TASK DESCRIPTION
Repeat verbatim only the lines from the opening of the material below through the one that contains "else memByte m a".

SOURCE RECORDS START

-- ==== Sys2Proof/Machine/Bits.lean ====
section
/-! DEFINITION. Bytes, little-endian numbers, and memory as a list of the cells that are not zero, in rising order of
address (R3, R16, R191). -/

namespace Sys2Proof.Machine
open Sys2Proof

/-- Sign extension of a value of `n` bits to an integer. -/
def sintOf (n x : Nat) : Int :=
  let y := x % 2 ^ n
  if y < 2 ^ (n - 1) then y else (y : Int) - 2 ^ n

/-- The low `n` bits of an integer, in two's complement. -/
def lowBits (n : Nat) (x : Int) : Nat := (x % (2 ^ n : Int)).toNat

/-- Little-endian value of bytes (R3). -/
def leNat : List Byte → Nat
  | [] => 0
  | b :: bs => b.toNat + 256 * leNat bs

/-- The `n` low bytes of a number, lowest first (R3). -/
def leBytes : Nat → Nat → List Byte
  | 0, _ => []
  | n + 1, x => BitVec.ofNat 8 x :: leBytes n (x / 256)

/-- The byte at a place; unlisted places read zero (R16, R191). -/
def memByte : List Host.Cell → Nat → Byte
  | [], _ => 0
  | (k, v) :: m, a => if k = a then v else memByte m a

/-- The `n` bytes from a place upwards. -/
def memBytes (m : List Host.Cell) (a : Nat) : Nat → List Byte
  | 0 => []
  | n + 1 => memByte m a :: memBytes m (a + 1) n

/-- The cells of bytes laid from `a` upwards that are not zero. -/
def cellsFrom (a : Nat) : List Byte → List Host.Cell
  | [] => []
  | b :: bs => if b = 0 then cellsFrom (a + 1) bs else (a, b) :: cellsFrom (a + 1) bs

/-- Bytes written from `a` upwards. -/
def memStore (m : List Host.Cell) (a : Nat) (bs : List Byte) : List Host.Cell :=
  m.filter (fun c => decide (c.1 < a)) ++ cellsFrom a bs ++ m.filter (fun c => decide (a + bs.length ≤ c.1))

/-- The canonical form: addresses strictly rising, and no cell zero. -/
def Memory.wf : List Host.Cell → Bool
  | [] => true
  | c :: m => decide (c.2 ≠ 0) && m.all (fun d => decide (c.1 < d.1)) && Memory.wf m

/-- A number added to a rising list of numbers. -/
def insertNat (a : Nat) : List Nat → List Nat
  | [] => [a]
  | b :: bs => if a < b then a :: b :: bs else if a = b then b :: bs else b :: insertNat a bs

/-- A value looked up in a rising association list. -/
def assocGet {α : Type} (l : List (Nat × α)) (a : Nat) : Option α :=
  match l with
  | [] => none
  | (k, v) :: r => if k = a then some v else assocGet r a

/-- A value set in a rising association list. -/
def assocSet {α : Type} (a : Nat) (v : α) : List (Nat × α) → List (Nat × α)
  | [] => [(a, v)]
  | (k, w) :: r => if a < k then (a, v) :: (k, w) :: r else if a = k then (a, v) :: r else (k, w) :: assocSet a v r

/-- A key removed from an association list. -/
def assocErase {α : Type} (a : Nat) (l : List (Nat × α)) : List (Nat × α) := l.filter fun p => decide (p.1 ≠ a)

/-- Position of the highest 1 bit plus 1; 0 for 0. -/
def bitLen (x : Nat) : Nat := if x = 0 then 0 else Nat.log2 x + 1

end Sys2Proof.Machine
end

SOURCE RECORDS END

ANSWER BOX
-- ==== Sys2Proof/Machine/Bits.lean ====
section
/-! DEFINITION. Bytes, little-endian numbers, and memory as a list of the cells that are not zero, in rising order of
address (R3, R16, R191). -/

namespace Sys2Proof.Machine
open Sys2Proof

/-- Sign extension of a value of `n` bits to an integer. -/
def sintOf (n x : Nat) : Int :=
  let y := x % 2 ^ n
  if y < 2 ^ (n - 1) then y else (y : Int) - 2 ^ n

/-- The low `n` bits of an integer, in two's complement. -/
def lowBits (n : Nat) (x : Int) : Nat := (x % (2 ^ n : Int)).toNat

/-- Little-endian value of bytes (R3). -/
def leNat : List Byte → Nat
  | [] => 0
  | b :: bs => b.toNat + 256 * leNat bs

/-- The `n` low bytes of a number, lowest first (R3). -/
def leBytes : Nat → Nat → List Byte
  | 0, _ => []
  | n + 1, x => BitVec.ofNat 8 x :: leBytes n (x / 256)

/-- The byte at a place; unlisted places read zero (R16, R191). -/
def memByte : List Host.Cell → Nat → Byte
  | [], _ => 0
  | (k, v) :: m, a => if k = a then v else memByte m a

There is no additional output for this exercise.